/-- The block has become free: its engine or core has finished its work. -/
def blockFree (s : State) (block : Nat) : Bool :=
  let n := block % 256
  if block / 256 = 2 then (s.engine n).op.isNone && (s.engine n).next.isNone
  else if block / 256 = 3 then (s.coreRt n).item.isNone && (s.coreRt n).st != .restarting
  else true

/-- A test has ended: the block is in service if it passed and out of service otherwise. `partly` names the requests for
randomness that a known-answer failure ends half-drawn (R397). -/
def settleBlock (block : Nat) (was pass : Bool) (partly : List (Nat × Nat)) (s : State) : State :=
  let n := block % 256
  if block / 256 = 1 then
    let s1 := givePipe n pass s
    let out := (List.range 4).any fun m => !s1.stc.pipes.testBit m
    { s1 with stc := { s1.stc with rollSuspended := s1.stc.rollSuspended && out } }
  else if block / 256 = 2 then
    let s1 := s.setEngine n { s.engine n with inService := pass }
    if was = pass then s1 else engineRec n (s1.engine n) (raiseEvent .pke 0 (if pass then 3 else 2) s1)
  else if block / 256 = 3 then
    let v := s.coreRt n
    if pass then
      s.setCore n { v with testing := false, st := if v.st = .outOfService then .waiting else v.st,
                           failures := if v.st = .outOfService then [] else v.failures }
    else
      let s1 := s.setCore n { v with testing := false, st := .outOfService }
      noteUnserved (if was then raiseEvent .ts 0 2 s1 else s1)
  else if pass then s
  else if block = 0x400 then rnuFail 4 0 false partly s
  else if block = 0x401 then rnuFail 5 0 false partly s
  else s

/-- The test's result: the completion, and what follows a failure or a return to service (R643). -/
def endTest (r : TestRun) (sig : Nat) (partly : List (Nat × Nat)) (s : State) : OpOut :=
  let v := sig % 2 ^ 64
  let pass := testExpected r.block == some v
  let s1 := settleBlock r.block r.was pass partly
    { s with stc := { s.stc with under := s.stc.under.filter fun x => x.block != r.block } }
  let s2 := if pass then (if r.was then s1 else raiseEvent .stc 0 2 s1)
            else raiseEvent .stc 0 0 (securityRec secTestFailed r.block v 0 s1)
  .done (okOut (b2n pass) (leBytes 8 v)) s2

/-- SELF_TEST_RUN (R643 to R645): the first performance frees the block and begins its test; once the block is free, the signature
that the test gives ends it. -/
def execSelfTestRun (q : Call) (block : Nat) (sig : Option Nat) (partly : List (Nat × Nat)) (s : State) :
    Host.Outcome State Fault Refusal :=
  .next (runOp 0x0A01 q 8 s fun s =>
    let finish (r : TestRun) (s : State) : OpOut :=
      match sig with
      | some v => if blockFree s r.block then endTest r v partly s else .running s
      | none => .running s
    match s.stc.under.find? fun r => r.block == block && decide (r.call = q) with
    | some r => finish r s
    | none =>
      if testable s block = false then .done (reject 0) s
      else match testFault s block with
        | some d => .done { code := stRefusedFull, detail := d } s
        | none =>
          let r : TestRun := { block, was := blockInService s block, call := q, ctx := s.ctxIdFor q }
          let s1 := takeBlock block s
          finish r { s1 with stc := { s1.stc with under := r :: s1.stc.under } })

/-! ### Rolling self-test (R648 to R653) -/

/-- ROLLING_TEST (R648, R652). -/
def execRollingTest (q : Call) (mode period : Nat) (s : State) : Host.Outcome State Fault Refusal :=
  .next (runOp 0x0A02 q 0 s fun s =>
    if mode = 0 then .done (okDetail 0) { s with stc := { s.stc with rolling := false, rollSuspended := false, period := 0 } }
    else if 1 < mode ∨ period < 60 ∨ 86400 < period then .done (reject 0) s
    else if shortFits s = false then .done { code := stRefusedFull, detail := 2 } s
    else if s.stc.rolling then .done (okDetail 0) { s with stc := { s.stc with period } }
    else
      let out := (List.range 4).any fun m => !s.stc.pipes.testBit m
      .done (okDetail 0) { s with stc := { s.stc with
        rolling := true, rollSuspended := out, period, nextPipe := 0, nextAt := secondAt (s.sck.now + 1) } })

/-- The rolling test of a pipeline has ended (R653). -/
def endRolling (n sig : Nat) (s : State) : State :=
  let pass := testExpected (0x100 + n) == some (sig % 2 ^ 64)
  let s1 := givePipe n pass { s with stc := { s.stc with rollPipe := none } }
  if pass then { s1 with stc := { s1.stc with passes := satTo 0xFFFFFF (s1.stc.passes + 1) } }
  else
    let s2 := { s1 with stc := { s1.stc with fails := satTo 255 (s1.stc.fails + 1), rollSuspended := s1.stc.rolling } }
    raiseEvent .stc 0 1 (securityRec secRollingFailed n (sig % 2 ^ 64) 0 s2)

/-- ROLLING_TEST_PERIOD (R648): at each PERIOD the next pipeline is taken out and tested. Without a signature its test is under
way still. -/
def execRollingTestPeriod (sig : Option Nat) (s : State) : Host.Outcome State Fault Refusal :=
  onMain s <|
  let finish (n : Nat) (s : State) : State :=
    match sig with
    | some v => endRolling n v s
    | none => s
  match s.stc.rollPipe with
  | some n => .next (finish n s)
  | none =>
    if s.stc.rolling && !s.stc.rollSuspended && decide (s.stc.nextAt ≤ s.sck.now) then
      let n := s.stc.nextPipe
      let s1 := takePipe n s
      .next (finish n { s1 with stc := { s1.stc with
        rollPipe := some n, nextPipe := (n + 1) % 4, nextAt := s1.stc.nextAt + s1.stc.period * nsPerSec } })
    else .next s

/-! ### Management (R462, R682) -/

/-- MODULE_INFO (Table 11-19). -/
def moduleInfo (s : State) : Bytes :=
  leBytes 8 s.ident.siliconId ++ leBytes 1 (b2n s.ident.nx880b) ++ leBytes 1 (b2n s.pwr.lupin)
    ++ leBytes 1 (b2n s.pwr.lupinNext) ++ leBytes 1 (lifeCode s.lcc.st) ++ leBytes 1 s.level ++ leBytes 1 0xB0
    ++ leBytes 2 0 ++ leBytes 4 s.pwr.version ++ beBytes 6 s.ident.baseMac ++ leBytes 38 0

/-- MODULE_INFO (R462). -/
def execModuleInfo (q : Call) (s : State) : Host.Outcome State Fault Refusal :=
  .next (runOp 0x0B01 q 64 s fun s => .done (okOut 0 (moduleInfo s)) s)

/-- CONFIG_SELECT (R682). -/
def execConfigSelect (q : Call) (config : Nat) (s : State) : Host.Outcome State Fault Refusal :=
  .next (runOp 0x0B05 q 0 s fun s =>
    if 1 < config then .done (reject 0) s
    else .done (okDetail 0) { s with pwr := { s.pwr with lupinNext := config == 1 } })

/-! ### Firmware (R666 to R671) -/

/-- A firmware slot, 0 or 1. -/
def Pwr.slot (p : Pwr) (n : Nat) : FwSlot := if n = 0 then p.slot0 else p.slot1

/-- Replace a firmware slot. -/
def Pwr.setSlot (p : Pwr) (n : Nat) (v : FwSlot) : Pwr := if n = 0 then { p with slot0 := v } else { p with slot1 := v }

/-- The roles of slots and images. -/
def roleNone : Nat := 0
def roleCurrent : Nat := 1
def rolePrevious : Nat := 2
def roleTrial : Nat := 3

/-- The slot with a role. -/
def Pwr.withRole (p : Pwr) (role : Nat) : Option Nat :=
  if p.slot0.role = role then some 0 else if p.slot1.role = role then some 1 else none

/-- SLOT may not be loaded: it holds the running image, or the CURRENT image while a trial runs. -/
def slotBusy (p : Pwr) (n : Nat) : Bool := p.running == some n || (p.trial && (p.slot n).role == roleCurrent)

/-- Lengths of an image. -/
def fwLengthOk (n : Nat) : Bool := decide (65536 ≤ n) && decide (n ≤ 2097152)

/-- MAGIC, FORMAT, SECURITY_VERSION, LENGTH and the reserved fields are right (Table 17-3). -/
def FwImage.formOk (i : FwImage) : Bool :=
  i.magic == 0x5746584E && i.format == 1 && decide (1 ≤ i.sec) && decide (i.sec ≤ 0xFFFF) && fwLengthOk i.length && i.reserved == 0
    && i.sig.reserved == 0

/-- The signature verifies, and is the firmware key's (R667). PRESUMED: the boot ROM has the key that the fused identifier names. -/
def FwImage.signed (key : Bytes) (i : FwImage) : Bool :=
  i.sig.role == roleService && i.sig.algorithm == 1 && i.sig.signerId == signerIdOf key && digestVerifies key i.digest i.sig.r i.sig.s

/-- An image is valid under a floor (R667). -/
def FwImage.valid (key : Bytes) (floor : Nat) (i : FwImage) : Bool := i.formOk && i.signed key && decide (floor ≤ i.sec)
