/-- LAN_DEAD_TIMEOUT (R217). -/
def execLanDeadTimeout (port : Nat) (s : State) : Host.Outcome State Fault Refusal :=
  onMain s <|
  match s.pairOf port with
  | none => .next s
  | some (i, _) =>
    if (s.port port).lastRx + s.deadInterval i ≤ s.sck.now then .next (declareDead port s) else .next s

/-- A frame of any kind is received: a dead member is alive again (R218). -/
def heard (p : Nat) (s : State) : State :=
  let s1 := s.updPort p fun v => { v with lastRx := s.sck.now }
  if (s1.port p).lanDead && (s1.pairOf p).isSome && !s1.mismatch p then
    portEvent p 2 0 (s1.updPort p fun v => { v with lanDead := false })
  else s1

/-! ### Duplicate discard (R214, R215) -/

/-- Sources of a duplicate-discard table, nodes of a node table. -/
def dupSources : Nat := 8192
def nodeLimit : Nat := 1024

/-- The source whose last frame is oldest. -/
def oldestSource : Tbl DupSource → Option (Nat × Nat)
  | [] => none
  | (k, v) :: t =>
    match oldestSource t with
    | none => some (k, v.last)
    | some b => some (if v.last ≤ b.2 then (k, v.last) else b)

/-- Judge a tagged frame: 0 accepted, 1 a duplicate, 2 accepted out of window; with the table afterwards. -/
def judgeDup (src x now : Nat) (t : Tbl DupSource) : Nat × Tbl DupSource :=
  match Tbl.find? src t with
  | none =>
    let t' := if dupSources ≤ t.length then ((oldestSource t).map fun o => Tbl.del o.1 t).getD t else t
    (0, Tbl.put src { n := x, window := 1, last := now } t')
  | some v =>
    let back := (v.n + 65536 - x) % 65536
    let fwd := (x + 65536 - v.n) % 65536
    if back < 64 then
      if v.window.testBit back then (1, Tbl.put src { v with last := now } t)
      else (0, Tbl.put src { v with window := v.window ||| 2 ^ back, last := now } t)
    else if fwd ≤ 32767 then
      (0, Tbl.put src { n := x, window := (v.window * 2 ^ fwd + 1) % 2 ^ 64, last := now } t)
    else (2, Tbl.put src { n := x, window := 1, last := now } t)

/-- DUP_SOURCE_FORGET (R215): a source silent for the forget time is removed. -/
def execDupSourceForget (pair src : Nat) (s : State) : Host.Outcome State Fault Refusal :=
  onMain s <|
  let v := s.pair pair
  let old (t : Tbl DupSource) : Bool := (Tbl.find? src t).any fun d => decide (d.last + s.forgetTime pair ≤ s.sck.now)
  let drop (t : Tbl DupSource) : Tbl DupSource := if old t then Tbl.del src t else t
  .next (s.setPair pair { v with dup := drop v.dup, passed0 := drop v.passed0, passed1 := drop v.passed1 })

/-- Pass an HSR frame to the other member unless an exception of R219 applies. -/
def passThrough (i : Nat) (fr : Frame) (x : Nat) (s : State) : State :=
  if fr.dstMac = s.ownMac i then s
  else
    let v := s.pair i
    let j := judgeDup fr.srcMac x s.sck.now (if fr.port % 2 = 0 then v.passed0 else v.passed1)
    let s1 := s.setPair i (if fr.port % 2 = 0 then { v with passed0 := j.2 } else { v with passed1 := j.2 })
    if j.1 = 1 then s1
    else
      let s2 := bumpPort fr.port pHsrPassed 1 s1
      if (s2.port (otherMember fr.port)).linkUp then
        emit (.passed (otherMember fr.port) fr.srcMac x)
          (bumpPort (otherMember fr.port) pTxBytes (fr.len + tagBytes) (bumpPort (otherMember fr.port) pTxFrames 1 s2))
      else bumpPort (otherMember fr.port) pLinkDown 1 s2

/-- Judge a tagged frame of a pair: whether it is accepted. -/
def acceptTagged (i : Nat) (fr : Frame) (x : Nat) (s : State) : Bool × State :=
  let v := s.pair i
  let j := judgeDup fr.srcMac x s.sck.now v.dup
  let s1 := s.setPair i { v with dup := j.2 }
  if j.1 = 1 then (false, bumpPort fr.port pDup 1 s1)
  else (true, if j.1 = 2 then bumpPort fr.port pOutOfWindow 1 s1 else s1)

/-- A supervision frame enters its sender in the node table (Table 05-5). -/
def noteNode (i : Nat) (fr : Frame) (s : State) : State :=
  let v := s.pair i
  if fr.etherType = 0x88FB ∧ (v.nodes.length < nodeLimit ∨ Tbl.has v.nodes fr.srcMac = true) then
    s.setPair i { v with nodes := Tbl.put fr.srcMac s.sck.now v.nodes }
  else s

/-- What a pair does with a frame received (R212, R214, R216, R219): whether it goes on to matching. -/
def pairReceive (fr : Frame) (s : State) : Bool × State :=
  match s.pairOf fr.port with
  | none => (true, s)
  | some (i, kind) =>
    if kind = 2 then
      match fr.hsr with
      | none => (false, bumpPort fr.port pTagErrors 1 s)
      | some x =>
        if fr.srcMac = s.ownMac i then (false, bumpPort fr.port pHsrOwn 1 s)
        else
          let a := acceptTagged i fr x (passThrough i fr x s)
          (a.1, if a.1 then noteNode i fr a.2 else a.2)
    else
      match fr.prp with
      | none => (true, noteNode i fr s)
      | some (x, lan) =>
        let s1 := if lan = fr.port % 2 then s else bumpPort fr.port pWrongLan 1 s
        let a := acceptTagged i fr x s1
        (a.1, if a.1 then noteNode i fr a.2 else a.2)

/-! ### MACsec on receipt (R148, R161, R222, R225) -/

/-- Pads that a receive association keeps (R161). -/
def rxPads : Nat := 8

/-- IV of a packet number on a receive channel of a port. -/
def rxIv (s : State) (p channel : Nat) (a : RxSa) (pn : Nat) : Nat := macsecIv (s.portXpn p) channel a.ssci a.salt pn

/-- The pads of the packet numbers expected next: those held, the others computed. -/
def fillRx (iv : Nat → Nat) (a : RxSa) : RxSa :=
  { a with pads := (List.range rxPads).map fun i =>
      (a.nextPn + i, ((a.pads.find? fun x => x.1 == a.nextPn + i).map (·.2)).getD (padOf a.sak (iv (a.nextPn + i)))) }

/-- The association of a SecTAG. -/
def rxSaOf (v : Port) (t : SecTag) : Option RxSa := (Tbl.get [] v.rxChannels t.channel).find? fun a => a.an == t.an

§ **Work to complete**: Retype exactly the lines above, from the one with "(Table 11-19). -/" through the one with "(moduleInfo s)) s)", inclusive.

§ **Response box**:
/-- MODULE_INFO (Table 11-19). -/
def moduleInfo (s : State) : Bytes :=
  leBytes 8 s.ident.siliconId ++ leBytes 1 (b2n s.ident.nx880b) ++ leBytes 1 (b2n s.pwr.lupin)
    ++ leBytes 1 (b2n s.pwr.lupinNext) ++ leBytes 1 (lifeCode s.lcc.st) ++ leBytes 1 s.level ++ leBytes 1 0xB0
    ++ leBytes 2 0 ++ leBytes 4 s.pwr.version ++ beBytes 6 s.ident.baseMac ++ leBytes 38 0

/-- MODULE_INFO (R462). -/
def execModuleInfo (q : Call) (s : State) : Host.Outcome State Fault Refusal :=
  .next (runOp 0x0B01 q 64 s fun s => .done (okOut 0 (moduleInfo s)) s)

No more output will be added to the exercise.